■ Data ■
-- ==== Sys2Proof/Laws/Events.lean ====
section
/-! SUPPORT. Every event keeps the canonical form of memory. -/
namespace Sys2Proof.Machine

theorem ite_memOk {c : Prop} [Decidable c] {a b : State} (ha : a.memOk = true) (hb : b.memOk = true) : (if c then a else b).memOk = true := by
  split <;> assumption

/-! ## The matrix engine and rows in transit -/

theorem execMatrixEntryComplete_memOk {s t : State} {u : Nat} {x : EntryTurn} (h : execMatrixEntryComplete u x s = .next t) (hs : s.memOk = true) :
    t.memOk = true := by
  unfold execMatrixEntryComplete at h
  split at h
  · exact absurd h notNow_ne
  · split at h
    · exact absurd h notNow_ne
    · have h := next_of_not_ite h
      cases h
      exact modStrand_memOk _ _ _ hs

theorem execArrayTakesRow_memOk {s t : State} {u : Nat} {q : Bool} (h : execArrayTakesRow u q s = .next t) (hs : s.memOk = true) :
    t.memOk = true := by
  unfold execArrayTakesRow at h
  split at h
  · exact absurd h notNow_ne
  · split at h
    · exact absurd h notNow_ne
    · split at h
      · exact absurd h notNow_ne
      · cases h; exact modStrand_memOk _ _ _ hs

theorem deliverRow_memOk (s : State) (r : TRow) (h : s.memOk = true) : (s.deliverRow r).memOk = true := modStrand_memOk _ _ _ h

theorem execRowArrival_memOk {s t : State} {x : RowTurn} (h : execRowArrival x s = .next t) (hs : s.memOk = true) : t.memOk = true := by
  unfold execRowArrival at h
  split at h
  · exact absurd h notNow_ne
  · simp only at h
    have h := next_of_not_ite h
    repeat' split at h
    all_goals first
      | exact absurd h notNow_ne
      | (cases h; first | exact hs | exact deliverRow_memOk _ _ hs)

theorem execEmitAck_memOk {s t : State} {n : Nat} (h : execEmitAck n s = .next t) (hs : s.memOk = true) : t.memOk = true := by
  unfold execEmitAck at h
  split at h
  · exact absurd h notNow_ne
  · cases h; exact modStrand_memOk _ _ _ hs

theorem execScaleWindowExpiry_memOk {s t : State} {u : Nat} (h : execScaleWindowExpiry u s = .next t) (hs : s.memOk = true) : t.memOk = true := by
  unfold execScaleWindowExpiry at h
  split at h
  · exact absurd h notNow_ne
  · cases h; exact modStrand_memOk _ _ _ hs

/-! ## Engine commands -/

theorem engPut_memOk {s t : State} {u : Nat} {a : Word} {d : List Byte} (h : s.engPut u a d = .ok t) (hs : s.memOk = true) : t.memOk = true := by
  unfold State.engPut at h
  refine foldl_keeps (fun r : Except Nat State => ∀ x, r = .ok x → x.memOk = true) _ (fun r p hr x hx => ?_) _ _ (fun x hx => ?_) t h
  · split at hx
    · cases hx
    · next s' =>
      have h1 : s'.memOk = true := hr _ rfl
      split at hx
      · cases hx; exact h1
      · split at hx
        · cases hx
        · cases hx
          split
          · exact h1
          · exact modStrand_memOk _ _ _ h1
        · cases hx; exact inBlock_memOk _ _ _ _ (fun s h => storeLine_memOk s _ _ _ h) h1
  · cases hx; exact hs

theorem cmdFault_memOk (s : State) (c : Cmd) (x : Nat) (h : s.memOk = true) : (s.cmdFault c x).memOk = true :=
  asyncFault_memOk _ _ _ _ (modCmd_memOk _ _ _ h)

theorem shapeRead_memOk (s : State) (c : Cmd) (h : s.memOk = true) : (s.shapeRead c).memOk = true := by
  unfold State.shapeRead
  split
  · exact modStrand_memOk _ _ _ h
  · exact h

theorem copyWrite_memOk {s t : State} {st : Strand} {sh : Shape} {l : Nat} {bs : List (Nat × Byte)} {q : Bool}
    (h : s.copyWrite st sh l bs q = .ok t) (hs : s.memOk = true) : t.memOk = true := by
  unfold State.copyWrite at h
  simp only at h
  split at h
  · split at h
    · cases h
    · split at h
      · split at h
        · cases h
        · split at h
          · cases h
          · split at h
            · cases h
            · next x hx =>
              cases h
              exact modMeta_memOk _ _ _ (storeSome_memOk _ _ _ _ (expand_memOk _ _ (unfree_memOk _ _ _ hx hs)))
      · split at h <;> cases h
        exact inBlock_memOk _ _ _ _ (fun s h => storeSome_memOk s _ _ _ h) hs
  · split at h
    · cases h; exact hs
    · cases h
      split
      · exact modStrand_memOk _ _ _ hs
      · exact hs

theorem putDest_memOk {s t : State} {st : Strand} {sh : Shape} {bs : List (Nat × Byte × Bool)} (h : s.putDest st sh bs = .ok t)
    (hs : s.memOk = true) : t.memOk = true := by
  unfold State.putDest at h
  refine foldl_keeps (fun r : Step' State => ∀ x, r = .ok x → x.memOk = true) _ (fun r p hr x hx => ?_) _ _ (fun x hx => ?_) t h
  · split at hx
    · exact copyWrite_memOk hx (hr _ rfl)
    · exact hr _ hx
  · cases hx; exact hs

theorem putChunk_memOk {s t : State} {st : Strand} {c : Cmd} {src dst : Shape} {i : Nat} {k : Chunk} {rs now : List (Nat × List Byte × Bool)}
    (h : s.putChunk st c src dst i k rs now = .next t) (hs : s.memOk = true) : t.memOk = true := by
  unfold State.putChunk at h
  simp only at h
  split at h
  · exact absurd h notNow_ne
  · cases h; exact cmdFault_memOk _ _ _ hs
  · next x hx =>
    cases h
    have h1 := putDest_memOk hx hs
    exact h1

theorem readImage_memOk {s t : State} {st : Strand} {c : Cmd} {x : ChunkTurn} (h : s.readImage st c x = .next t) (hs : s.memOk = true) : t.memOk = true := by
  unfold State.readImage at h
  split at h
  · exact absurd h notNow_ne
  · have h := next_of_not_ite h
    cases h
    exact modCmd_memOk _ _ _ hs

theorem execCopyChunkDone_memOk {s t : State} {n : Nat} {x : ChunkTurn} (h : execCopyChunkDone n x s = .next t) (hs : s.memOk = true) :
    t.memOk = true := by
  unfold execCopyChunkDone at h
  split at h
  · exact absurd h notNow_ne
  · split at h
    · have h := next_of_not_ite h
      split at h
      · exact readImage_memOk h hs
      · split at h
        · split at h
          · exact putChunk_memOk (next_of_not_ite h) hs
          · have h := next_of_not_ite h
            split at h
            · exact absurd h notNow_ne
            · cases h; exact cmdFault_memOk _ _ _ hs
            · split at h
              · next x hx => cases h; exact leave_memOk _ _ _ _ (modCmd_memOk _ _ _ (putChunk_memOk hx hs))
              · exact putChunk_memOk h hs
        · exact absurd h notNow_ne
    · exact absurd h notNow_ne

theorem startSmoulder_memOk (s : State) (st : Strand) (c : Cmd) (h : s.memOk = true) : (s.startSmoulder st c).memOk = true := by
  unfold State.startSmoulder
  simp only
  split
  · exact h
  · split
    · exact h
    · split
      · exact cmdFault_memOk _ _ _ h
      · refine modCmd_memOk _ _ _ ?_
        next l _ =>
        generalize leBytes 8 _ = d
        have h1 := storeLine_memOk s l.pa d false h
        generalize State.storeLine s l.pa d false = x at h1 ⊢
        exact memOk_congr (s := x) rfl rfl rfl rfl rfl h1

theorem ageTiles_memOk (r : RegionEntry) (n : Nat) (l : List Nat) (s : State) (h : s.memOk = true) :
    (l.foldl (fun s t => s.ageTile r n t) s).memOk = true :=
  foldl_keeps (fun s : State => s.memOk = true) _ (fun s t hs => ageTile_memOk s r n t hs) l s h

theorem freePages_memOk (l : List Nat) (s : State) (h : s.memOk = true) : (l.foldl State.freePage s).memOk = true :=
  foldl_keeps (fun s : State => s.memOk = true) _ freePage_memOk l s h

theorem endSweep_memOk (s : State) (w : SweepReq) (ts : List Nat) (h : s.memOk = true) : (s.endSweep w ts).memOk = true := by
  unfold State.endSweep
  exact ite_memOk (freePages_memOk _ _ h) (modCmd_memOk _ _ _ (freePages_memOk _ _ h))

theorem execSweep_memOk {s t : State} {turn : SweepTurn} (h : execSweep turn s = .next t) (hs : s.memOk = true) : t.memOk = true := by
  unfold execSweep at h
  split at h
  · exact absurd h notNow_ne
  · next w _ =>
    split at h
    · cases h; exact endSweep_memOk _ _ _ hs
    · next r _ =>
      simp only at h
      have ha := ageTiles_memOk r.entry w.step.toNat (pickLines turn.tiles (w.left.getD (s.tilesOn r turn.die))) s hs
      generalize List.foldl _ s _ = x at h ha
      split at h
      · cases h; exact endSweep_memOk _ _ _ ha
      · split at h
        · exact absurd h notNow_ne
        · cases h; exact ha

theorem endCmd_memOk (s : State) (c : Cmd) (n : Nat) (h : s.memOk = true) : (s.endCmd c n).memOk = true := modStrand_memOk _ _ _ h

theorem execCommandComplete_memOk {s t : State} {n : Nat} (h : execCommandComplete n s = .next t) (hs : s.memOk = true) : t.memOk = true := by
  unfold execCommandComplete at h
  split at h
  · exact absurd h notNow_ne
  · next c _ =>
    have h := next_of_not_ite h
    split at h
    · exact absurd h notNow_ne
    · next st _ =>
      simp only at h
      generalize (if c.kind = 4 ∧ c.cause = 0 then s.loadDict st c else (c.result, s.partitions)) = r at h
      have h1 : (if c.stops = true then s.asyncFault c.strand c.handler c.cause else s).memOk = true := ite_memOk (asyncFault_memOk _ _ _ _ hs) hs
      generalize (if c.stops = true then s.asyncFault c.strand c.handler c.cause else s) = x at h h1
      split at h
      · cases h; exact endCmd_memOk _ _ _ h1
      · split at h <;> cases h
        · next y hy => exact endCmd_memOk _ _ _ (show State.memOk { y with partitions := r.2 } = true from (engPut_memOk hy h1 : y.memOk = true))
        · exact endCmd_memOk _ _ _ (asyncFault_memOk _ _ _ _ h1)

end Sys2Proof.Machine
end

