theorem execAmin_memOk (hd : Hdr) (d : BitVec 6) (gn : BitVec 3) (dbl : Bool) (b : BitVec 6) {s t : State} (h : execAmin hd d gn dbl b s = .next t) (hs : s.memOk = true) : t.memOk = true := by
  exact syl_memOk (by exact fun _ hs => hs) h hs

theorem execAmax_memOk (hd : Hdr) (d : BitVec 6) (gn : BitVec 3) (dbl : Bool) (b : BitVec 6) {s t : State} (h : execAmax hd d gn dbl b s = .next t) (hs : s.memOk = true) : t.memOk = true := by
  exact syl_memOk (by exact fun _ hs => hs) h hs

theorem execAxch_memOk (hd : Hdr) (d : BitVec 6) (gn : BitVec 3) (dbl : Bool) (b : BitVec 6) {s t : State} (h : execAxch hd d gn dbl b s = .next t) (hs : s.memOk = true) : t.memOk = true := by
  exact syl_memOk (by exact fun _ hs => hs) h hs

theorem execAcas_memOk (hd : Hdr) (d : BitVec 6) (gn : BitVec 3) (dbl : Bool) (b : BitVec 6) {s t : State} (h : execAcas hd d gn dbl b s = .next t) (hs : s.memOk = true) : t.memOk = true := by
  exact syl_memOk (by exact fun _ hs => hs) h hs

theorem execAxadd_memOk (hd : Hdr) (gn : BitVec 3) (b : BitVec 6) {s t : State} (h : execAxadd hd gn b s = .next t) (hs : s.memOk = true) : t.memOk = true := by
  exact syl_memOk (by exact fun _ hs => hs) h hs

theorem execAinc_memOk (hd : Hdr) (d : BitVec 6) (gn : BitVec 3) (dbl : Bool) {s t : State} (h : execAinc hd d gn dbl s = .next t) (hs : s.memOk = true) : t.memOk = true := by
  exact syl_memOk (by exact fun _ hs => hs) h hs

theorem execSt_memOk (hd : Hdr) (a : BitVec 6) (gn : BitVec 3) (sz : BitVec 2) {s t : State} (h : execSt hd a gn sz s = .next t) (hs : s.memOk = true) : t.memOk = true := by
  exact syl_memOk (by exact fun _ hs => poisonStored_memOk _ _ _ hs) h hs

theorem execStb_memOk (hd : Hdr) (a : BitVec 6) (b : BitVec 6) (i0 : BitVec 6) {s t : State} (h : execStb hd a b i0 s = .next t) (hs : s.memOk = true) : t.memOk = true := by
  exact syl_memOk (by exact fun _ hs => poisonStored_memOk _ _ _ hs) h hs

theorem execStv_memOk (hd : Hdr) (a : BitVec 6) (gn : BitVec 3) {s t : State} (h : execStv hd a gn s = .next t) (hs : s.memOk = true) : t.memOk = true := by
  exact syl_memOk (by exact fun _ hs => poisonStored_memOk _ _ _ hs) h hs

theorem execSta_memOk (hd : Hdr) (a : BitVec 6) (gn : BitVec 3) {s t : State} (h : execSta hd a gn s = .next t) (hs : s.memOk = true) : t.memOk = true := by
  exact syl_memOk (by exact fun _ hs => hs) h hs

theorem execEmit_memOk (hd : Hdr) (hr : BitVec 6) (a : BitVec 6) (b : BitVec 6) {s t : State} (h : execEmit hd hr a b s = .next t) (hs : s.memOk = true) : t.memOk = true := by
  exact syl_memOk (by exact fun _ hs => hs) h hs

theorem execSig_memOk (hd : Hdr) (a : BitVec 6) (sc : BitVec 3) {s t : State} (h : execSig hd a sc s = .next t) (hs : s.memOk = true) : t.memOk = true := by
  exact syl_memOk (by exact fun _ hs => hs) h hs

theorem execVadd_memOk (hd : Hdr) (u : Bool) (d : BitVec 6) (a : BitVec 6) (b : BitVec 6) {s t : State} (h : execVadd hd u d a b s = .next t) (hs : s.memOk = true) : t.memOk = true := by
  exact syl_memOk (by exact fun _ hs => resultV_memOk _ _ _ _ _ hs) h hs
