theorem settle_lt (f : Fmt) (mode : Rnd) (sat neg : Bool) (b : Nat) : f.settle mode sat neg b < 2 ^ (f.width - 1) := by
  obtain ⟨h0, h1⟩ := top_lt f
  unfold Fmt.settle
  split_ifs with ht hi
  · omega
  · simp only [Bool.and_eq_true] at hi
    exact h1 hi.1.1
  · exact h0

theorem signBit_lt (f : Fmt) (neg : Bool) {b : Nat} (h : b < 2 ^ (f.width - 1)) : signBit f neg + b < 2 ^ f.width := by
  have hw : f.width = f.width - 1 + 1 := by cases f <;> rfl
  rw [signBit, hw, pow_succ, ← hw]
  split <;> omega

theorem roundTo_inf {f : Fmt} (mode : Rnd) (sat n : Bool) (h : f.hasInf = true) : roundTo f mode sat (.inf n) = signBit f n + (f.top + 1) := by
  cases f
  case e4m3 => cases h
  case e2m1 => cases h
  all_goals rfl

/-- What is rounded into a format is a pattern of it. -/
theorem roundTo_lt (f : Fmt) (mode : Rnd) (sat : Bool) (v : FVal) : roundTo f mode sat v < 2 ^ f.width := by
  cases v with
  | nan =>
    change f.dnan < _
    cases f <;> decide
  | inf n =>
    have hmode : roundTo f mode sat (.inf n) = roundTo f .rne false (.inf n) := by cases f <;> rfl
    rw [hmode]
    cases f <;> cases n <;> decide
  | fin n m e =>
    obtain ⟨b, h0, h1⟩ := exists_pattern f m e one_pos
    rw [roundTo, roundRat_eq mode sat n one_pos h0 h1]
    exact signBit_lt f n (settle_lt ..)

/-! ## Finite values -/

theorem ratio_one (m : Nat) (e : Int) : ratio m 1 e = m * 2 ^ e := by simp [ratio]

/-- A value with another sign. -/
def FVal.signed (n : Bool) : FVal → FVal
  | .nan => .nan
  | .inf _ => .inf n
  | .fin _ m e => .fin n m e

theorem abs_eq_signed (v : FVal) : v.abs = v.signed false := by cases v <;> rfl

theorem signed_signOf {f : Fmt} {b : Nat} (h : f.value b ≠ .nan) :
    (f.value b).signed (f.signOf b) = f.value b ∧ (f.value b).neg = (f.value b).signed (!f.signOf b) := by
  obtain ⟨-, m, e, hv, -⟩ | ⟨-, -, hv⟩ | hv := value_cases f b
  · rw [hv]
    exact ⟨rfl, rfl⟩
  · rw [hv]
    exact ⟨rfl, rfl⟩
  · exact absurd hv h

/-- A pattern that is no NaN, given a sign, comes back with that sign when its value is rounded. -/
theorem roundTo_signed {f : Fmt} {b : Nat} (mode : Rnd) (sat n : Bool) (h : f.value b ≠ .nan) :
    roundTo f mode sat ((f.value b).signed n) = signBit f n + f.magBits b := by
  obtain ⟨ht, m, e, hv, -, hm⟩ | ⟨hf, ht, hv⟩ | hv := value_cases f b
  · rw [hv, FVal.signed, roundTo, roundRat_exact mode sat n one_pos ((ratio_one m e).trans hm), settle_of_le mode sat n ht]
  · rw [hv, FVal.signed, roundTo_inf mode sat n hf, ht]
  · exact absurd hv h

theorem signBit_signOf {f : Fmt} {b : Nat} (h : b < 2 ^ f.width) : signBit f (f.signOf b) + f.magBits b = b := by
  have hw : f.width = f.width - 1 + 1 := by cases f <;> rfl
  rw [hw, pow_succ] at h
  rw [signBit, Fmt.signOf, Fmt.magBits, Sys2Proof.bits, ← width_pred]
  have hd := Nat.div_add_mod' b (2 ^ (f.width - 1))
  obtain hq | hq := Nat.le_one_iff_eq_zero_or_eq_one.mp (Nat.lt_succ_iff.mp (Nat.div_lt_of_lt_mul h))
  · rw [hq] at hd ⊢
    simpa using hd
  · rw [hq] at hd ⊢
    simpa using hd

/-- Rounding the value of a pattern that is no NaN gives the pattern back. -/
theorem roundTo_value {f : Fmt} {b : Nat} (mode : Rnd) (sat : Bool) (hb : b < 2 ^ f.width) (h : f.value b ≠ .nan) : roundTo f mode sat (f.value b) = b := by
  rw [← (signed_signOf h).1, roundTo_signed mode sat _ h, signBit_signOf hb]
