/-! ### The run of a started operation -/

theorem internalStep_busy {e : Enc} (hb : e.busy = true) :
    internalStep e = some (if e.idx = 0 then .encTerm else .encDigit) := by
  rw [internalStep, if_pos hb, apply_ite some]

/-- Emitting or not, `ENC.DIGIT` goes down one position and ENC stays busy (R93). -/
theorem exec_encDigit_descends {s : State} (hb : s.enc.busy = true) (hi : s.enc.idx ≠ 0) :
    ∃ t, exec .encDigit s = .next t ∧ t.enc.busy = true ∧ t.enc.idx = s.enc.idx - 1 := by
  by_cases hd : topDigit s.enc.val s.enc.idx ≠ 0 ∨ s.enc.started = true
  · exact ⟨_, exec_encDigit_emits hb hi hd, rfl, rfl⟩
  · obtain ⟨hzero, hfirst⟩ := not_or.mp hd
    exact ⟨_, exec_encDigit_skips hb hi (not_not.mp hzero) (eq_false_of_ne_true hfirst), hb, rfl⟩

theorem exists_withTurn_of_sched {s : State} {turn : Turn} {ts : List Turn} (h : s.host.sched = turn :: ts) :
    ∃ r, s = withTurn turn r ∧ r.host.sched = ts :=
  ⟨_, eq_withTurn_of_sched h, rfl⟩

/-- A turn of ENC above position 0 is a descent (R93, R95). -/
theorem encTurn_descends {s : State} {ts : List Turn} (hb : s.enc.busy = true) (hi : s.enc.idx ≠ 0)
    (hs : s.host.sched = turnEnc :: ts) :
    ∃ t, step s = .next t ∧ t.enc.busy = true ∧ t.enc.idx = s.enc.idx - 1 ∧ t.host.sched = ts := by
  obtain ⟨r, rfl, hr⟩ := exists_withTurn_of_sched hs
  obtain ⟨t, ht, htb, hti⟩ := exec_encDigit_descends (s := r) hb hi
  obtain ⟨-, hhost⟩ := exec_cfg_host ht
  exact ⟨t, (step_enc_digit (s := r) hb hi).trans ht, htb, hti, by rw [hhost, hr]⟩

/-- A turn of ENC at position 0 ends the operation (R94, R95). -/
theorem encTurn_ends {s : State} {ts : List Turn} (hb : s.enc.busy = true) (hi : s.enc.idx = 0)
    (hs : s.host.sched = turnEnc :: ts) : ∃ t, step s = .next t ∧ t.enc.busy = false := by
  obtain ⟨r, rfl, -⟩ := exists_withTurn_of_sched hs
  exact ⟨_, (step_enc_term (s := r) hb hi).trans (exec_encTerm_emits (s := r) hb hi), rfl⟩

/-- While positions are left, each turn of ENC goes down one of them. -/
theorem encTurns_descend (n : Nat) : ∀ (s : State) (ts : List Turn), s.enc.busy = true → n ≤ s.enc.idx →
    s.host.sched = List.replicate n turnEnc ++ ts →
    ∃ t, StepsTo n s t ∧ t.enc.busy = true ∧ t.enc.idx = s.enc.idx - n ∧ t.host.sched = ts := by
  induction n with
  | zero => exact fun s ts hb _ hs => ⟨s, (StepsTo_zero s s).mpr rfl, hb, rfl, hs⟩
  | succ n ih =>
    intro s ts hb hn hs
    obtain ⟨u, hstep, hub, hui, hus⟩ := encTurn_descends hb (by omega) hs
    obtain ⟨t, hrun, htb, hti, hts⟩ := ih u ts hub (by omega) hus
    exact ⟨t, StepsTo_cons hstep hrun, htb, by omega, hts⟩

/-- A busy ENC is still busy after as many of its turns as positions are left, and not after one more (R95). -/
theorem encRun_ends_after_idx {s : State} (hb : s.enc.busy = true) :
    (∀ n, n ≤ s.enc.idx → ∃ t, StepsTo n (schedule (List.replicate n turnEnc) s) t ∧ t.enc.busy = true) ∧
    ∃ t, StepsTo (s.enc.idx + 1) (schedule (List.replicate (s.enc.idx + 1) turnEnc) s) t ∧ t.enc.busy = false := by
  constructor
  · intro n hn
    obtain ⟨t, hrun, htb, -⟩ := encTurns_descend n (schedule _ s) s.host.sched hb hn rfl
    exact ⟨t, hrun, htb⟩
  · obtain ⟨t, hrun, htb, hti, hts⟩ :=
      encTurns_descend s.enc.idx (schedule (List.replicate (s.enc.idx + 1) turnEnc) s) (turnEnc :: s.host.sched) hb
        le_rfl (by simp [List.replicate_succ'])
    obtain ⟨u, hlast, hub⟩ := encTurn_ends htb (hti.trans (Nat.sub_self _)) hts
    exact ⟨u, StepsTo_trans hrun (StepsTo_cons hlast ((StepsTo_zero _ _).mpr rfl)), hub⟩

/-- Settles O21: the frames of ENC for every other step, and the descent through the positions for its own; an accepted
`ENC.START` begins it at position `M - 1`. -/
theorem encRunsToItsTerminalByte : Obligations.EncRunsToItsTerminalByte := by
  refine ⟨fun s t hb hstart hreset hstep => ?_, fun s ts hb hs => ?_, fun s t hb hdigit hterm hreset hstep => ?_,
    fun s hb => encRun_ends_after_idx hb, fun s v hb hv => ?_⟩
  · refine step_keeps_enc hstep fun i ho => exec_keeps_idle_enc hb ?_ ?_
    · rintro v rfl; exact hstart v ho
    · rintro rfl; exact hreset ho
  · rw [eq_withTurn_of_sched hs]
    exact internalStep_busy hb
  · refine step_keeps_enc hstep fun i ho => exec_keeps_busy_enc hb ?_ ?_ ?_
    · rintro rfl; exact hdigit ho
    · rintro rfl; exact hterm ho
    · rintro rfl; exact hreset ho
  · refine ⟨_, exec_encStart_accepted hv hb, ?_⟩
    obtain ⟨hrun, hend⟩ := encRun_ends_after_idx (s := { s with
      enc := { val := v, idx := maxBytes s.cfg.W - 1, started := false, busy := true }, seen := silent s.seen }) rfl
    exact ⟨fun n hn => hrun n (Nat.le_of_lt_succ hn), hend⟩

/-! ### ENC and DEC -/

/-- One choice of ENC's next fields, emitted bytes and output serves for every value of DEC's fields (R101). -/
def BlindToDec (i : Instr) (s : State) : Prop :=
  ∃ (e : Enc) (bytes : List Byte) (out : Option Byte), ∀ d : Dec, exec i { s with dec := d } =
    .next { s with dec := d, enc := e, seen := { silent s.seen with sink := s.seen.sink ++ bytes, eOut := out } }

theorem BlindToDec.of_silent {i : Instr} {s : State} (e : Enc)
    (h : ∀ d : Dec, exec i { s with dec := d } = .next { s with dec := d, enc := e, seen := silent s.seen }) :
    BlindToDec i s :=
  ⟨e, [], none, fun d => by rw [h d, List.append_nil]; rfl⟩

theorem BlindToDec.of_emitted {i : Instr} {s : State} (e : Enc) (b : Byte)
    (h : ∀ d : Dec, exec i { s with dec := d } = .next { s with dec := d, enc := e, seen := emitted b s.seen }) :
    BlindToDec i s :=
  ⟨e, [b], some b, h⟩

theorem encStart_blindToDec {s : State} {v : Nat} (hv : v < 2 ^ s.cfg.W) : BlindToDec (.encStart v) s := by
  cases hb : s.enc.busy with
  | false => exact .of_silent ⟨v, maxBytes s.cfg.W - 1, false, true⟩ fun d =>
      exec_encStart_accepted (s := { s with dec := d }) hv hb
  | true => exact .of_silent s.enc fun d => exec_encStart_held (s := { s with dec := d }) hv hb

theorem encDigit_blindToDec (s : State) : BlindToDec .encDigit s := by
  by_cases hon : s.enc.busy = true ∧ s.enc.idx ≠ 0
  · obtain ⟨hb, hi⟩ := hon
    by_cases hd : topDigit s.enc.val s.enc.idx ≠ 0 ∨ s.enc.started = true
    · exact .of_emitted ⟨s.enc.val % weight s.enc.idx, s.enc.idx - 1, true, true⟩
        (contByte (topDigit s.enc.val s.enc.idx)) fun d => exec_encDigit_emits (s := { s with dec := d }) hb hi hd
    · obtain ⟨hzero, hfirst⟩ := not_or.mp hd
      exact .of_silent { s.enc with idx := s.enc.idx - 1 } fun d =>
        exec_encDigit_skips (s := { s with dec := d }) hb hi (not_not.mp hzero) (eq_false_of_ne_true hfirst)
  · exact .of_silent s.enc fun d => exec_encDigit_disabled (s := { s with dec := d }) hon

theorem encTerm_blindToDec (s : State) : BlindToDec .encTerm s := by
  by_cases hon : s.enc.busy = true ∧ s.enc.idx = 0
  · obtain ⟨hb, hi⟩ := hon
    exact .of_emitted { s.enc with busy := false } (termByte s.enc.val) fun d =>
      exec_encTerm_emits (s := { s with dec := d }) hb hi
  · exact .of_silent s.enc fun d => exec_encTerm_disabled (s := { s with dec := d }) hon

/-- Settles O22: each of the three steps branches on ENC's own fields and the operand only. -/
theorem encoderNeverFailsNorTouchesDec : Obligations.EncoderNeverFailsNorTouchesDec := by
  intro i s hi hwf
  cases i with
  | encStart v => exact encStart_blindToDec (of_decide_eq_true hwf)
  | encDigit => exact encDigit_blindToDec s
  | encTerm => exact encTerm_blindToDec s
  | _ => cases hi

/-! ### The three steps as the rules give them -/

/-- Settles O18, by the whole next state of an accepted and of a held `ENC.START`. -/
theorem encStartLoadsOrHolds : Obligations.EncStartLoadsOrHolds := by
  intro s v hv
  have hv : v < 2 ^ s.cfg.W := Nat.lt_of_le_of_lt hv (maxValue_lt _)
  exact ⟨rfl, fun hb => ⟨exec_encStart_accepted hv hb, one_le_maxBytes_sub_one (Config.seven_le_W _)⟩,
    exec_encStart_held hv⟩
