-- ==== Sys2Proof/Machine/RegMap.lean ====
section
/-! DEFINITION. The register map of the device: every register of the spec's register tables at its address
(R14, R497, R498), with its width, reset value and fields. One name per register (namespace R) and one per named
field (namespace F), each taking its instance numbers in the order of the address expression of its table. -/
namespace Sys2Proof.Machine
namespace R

■ Exercise ■
Say how many lines in the records include the string "else", giving the figure by itself.

■ Answer for this exercise ■
5